* _Problem_
For the string "issueReq", search the entries below and copy every line where it appears.

***** Material for this exercise

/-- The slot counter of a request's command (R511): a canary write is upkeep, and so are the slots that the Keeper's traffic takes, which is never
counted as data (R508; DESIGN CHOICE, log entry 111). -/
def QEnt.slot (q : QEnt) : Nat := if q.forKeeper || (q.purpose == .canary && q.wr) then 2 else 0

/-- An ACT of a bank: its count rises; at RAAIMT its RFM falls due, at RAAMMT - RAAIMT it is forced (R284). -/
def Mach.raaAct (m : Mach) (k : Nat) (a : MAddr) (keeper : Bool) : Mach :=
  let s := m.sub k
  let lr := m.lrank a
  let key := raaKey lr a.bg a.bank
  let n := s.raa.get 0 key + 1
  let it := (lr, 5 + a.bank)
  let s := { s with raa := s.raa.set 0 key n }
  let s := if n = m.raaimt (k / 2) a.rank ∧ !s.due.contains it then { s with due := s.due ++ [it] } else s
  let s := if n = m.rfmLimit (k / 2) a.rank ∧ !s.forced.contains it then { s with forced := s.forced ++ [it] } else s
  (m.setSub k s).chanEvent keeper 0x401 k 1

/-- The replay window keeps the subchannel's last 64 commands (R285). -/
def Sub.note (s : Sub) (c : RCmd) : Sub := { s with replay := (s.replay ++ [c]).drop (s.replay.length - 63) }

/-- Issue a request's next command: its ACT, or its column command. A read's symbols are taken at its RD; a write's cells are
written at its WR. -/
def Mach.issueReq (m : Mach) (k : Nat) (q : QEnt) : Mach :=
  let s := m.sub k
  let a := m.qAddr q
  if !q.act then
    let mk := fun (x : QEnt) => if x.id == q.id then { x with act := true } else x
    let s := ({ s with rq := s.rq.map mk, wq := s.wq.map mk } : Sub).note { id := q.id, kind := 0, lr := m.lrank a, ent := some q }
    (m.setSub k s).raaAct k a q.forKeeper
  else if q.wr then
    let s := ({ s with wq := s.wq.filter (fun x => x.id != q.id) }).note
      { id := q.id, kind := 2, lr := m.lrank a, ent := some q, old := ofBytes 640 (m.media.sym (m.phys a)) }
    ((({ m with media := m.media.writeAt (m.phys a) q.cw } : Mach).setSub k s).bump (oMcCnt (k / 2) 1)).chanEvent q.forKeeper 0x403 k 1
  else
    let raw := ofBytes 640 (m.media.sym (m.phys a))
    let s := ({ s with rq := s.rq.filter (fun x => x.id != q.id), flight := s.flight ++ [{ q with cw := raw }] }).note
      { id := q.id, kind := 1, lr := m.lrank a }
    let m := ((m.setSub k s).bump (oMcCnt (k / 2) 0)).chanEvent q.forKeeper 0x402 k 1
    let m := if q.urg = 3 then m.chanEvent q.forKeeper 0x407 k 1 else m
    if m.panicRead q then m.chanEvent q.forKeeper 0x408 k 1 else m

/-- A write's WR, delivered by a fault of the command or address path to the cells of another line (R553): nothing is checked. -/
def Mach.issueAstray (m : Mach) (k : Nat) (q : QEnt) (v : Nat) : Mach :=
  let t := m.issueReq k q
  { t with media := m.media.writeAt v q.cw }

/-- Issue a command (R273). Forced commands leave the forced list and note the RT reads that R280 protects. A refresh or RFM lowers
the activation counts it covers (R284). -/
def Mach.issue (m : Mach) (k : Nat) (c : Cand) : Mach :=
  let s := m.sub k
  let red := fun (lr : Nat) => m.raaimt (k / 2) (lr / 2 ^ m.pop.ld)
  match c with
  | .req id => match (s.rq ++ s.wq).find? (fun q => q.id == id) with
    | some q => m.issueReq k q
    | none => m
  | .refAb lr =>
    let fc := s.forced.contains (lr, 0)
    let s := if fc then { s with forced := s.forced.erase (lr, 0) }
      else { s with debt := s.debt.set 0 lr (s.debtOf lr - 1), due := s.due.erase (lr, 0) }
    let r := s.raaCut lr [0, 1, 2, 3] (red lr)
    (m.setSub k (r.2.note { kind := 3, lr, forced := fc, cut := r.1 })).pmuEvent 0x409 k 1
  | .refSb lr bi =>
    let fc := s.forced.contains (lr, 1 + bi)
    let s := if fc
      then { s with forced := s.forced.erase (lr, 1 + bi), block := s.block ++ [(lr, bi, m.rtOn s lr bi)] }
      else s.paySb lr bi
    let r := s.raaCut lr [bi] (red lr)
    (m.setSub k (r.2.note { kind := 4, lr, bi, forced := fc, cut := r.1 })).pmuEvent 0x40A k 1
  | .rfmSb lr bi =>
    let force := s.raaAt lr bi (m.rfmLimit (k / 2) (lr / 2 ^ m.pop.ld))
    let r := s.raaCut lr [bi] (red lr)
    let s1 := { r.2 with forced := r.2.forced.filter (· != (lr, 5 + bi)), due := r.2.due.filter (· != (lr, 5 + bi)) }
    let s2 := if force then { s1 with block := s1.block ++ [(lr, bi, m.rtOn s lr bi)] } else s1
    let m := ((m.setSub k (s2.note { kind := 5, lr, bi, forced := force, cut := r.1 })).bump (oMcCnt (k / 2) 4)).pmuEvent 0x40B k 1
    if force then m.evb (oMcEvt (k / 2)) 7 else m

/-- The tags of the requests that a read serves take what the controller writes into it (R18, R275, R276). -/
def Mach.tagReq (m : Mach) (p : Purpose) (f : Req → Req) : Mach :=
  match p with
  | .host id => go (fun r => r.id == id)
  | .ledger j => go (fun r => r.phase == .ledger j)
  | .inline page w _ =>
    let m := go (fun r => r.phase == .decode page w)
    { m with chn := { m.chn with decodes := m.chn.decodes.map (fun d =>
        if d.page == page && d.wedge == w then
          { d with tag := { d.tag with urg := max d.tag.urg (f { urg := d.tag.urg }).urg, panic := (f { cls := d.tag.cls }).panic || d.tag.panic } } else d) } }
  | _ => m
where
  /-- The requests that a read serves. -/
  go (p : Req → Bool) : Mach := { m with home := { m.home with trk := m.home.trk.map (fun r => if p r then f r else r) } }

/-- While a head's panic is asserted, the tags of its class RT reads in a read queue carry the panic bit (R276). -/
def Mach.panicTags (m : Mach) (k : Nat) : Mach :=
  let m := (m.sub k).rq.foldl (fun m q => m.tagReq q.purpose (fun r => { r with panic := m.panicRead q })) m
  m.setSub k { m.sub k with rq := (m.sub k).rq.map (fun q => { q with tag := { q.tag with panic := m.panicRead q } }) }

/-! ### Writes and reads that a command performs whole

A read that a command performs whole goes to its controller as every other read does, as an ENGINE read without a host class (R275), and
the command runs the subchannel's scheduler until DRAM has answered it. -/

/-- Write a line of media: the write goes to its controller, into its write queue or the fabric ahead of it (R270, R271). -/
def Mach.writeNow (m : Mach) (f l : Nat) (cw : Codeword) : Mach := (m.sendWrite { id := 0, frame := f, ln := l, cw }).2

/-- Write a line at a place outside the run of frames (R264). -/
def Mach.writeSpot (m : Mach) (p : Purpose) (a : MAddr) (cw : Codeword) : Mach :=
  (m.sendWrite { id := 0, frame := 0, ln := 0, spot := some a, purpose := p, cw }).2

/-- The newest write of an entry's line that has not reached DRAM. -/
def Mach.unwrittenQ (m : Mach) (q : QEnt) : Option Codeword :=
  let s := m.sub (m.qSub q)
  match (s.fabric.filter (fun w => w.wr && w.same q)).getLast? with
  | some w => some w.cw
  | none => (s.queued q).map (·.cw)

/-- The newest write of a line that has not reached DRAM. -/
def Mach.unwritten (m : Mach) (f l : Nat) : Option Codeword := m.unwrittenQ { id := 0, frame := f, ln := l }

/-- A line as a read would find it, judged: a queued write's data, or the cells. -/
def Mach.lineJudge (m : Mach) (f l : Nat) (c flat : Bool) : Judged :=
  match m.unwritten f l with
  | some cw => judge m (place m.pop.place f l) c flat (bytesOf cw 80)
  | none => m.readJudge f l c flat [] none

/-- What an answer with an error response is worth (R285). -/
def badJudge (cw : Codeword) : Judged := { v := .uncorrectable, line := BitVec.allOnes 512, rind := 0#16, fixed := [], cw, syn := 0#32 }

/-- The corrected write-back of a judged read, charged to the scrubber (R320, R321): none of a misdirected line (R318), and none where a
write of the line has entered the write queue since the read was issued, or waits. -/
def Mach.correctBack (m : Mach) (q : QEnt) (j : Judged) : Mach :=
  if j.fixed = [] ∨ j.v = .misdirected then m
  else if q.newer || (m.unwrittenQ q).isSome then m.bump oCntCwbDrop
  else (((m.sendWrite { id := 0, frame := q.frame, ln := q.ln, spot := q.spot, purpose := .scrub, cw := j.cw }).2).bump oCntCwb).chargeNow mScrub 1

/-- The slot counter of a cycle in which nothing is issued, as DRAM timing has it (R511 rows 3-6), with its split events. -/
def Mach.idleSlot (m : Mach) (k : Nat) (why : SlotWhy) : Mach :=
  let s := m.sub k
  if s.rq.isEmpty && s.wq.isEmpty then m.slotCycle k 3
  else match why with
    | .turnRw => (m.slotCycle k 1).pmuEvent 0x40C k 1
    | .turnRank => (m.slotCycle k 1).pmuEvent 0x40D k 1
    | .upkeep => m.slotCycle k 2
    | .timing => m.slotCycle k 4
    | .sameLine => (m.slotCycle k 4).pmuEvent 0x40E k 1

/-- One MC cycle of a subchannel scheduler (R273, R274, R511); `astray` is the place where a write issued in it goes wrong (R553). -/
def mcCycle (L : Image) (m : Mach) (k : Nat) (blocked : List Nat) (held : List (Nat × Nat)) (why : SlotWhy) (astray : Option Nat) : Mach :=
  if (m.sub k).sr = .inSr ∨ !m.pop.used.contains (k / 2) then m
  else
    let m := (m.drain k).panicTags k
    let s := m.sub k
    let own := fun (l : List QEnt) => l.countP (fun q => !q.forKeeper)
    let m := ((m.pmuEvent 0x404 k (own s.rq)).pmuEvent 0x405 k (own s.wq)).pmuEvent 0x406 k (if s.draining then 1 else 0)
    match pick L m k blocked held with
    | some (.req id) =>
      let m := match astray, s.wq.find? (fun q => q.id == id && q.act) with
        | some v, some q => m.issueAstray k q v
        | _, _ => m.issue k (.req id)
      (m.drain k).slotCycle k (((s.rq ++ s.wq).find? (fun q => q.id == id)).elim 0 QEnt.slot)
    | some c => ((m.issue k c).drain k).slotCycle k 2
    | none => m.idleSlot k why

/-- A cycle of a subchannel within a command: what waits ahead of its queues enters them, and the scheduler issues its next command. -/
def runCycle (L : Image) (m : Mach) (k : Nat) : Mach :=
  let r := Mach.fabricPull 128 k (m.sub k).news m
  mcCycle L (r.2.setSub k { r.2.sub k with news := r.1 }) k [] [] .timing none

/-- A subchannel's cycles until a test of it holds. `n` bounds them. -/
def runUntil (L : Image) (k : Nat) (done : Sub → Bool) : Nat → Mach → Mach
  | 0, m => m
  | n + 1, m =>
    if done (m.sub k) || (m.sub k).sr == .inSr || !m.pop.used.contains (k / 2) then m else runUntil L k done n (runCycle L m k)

**********
***** Material for this exercise

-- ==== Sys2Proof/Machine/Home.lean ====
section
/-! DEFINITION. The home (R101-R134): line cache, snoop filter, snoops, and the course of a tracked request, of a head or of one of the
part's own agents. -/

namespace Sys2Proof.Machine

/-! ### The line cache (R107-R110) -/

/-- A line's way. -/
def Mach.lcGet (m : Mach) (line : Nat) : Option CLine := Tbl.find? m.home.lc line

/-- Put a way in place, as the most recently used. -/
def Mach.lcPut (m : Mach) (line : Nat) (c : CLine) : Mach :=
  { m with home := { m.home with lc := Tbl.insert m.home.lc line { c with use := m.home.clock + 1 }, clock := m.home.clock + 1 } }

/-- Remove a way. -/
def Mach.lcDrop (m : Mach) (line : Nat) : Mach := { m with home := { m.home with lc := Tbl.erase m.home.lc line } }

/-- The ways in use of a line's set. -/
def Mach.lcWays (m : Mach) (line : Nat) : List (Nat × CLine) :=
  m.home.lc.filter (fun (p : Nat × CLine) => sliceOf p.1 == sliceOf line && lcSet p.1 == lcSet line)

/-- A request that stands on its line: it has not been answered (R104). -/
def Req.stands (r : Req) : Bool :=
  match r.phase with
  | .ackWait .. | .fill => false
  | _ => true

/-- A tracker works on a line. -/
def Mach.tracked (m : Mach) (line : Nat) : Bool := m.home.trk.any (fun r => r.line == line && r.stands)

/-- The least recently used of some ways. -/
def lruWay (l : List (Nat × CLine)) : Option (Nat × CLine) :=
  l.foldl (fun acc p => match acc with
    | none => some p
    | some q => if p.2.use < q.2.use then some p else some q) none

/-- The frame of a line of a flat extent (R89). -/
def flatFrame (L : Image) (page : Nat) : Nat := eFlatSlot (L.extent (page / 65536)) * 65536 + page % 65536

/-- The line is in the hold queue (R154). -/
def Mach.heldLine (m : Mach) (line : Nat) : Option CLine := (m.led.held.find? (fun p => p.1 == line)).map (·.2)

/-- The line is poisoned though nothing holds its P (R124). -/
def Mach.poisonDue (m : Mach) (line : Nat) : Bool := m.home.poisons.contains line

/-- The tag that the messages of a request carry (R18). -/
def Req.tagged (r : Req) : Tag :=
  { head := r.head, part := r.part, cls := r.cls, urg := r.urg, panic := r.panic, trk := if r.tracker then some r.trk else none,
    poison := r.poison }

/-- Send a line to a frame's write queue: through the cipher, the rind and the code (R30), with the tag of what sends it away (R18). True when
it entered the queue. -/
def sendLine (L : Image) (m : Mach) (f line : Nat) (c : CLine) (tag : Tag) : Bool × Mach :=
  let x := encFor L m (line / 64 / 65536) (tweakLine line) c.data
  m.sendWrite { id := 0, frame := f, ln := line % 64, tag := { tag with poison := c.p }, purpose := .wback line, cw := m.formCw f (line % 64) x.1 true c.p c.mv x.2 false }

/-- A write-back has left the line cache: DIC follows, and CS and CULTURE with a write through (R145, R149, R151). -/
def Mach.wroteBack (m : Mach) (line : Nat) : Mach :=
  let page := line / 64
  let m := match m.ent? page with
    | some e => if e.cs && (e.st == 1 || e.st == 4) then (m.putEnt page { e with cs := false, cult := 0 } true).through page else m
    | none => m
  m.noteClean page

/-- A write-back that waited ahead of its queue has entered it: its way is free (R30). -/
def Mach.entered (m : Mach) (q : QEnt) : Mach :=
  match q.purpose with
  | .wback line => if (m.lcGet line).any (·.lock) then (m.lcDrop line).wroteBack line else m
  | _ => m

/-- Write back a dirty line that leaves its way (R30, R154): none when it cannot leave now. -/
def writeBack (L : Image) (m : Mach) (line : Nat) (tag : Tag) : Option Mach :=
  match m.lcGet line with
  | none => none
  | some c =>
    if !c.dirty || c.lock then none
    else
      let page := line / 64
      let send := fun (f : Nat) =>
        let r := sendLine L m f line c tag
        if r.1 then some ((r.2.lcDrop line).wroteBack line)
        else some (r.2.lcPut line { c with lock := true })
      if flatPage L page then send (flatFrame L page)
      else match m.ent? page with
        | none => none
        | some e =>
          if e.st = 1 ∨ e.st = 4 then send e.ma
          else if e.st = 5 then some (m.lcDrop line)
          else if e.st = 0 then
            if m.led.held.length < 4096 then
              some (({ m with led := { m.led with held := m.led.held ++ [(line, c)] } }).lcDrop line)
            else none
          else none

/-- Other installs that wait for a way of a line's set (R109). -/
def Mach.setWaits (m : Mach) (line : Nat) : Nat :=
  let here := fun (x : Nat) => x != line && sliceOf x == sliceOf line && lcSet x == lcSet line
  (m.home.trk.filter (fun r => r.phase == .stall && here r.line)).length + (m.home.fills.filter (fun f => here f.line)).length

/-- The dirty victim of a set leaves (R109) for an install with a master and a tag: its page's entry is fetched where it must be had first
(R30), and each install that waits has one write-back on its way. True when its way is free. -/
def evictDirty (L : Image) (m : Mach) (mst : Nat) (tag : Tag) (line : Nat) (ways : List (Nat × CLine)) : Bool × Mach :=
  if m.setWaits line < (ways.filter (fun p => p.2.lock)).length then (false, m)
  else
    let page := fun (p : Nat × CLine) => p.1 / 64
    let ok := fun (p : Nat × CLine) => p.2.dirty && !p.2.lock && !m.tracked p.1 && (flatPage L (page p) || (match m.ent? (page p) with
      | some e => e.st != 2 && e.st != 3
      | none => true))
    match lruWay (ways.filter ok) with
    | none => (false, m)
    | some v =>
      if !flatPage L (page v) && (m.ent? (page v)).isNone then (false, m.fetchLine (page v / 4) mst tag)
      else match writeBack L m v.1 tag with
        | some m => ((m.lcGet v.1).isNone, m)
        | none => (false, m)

**********

* _Response to the exercise_
def Mach.issueReq (m : Mach) (k : Nat) (q : QEnt) : Mach :=
  let t := m.issueReq k q
    | some q => m.issueReq k q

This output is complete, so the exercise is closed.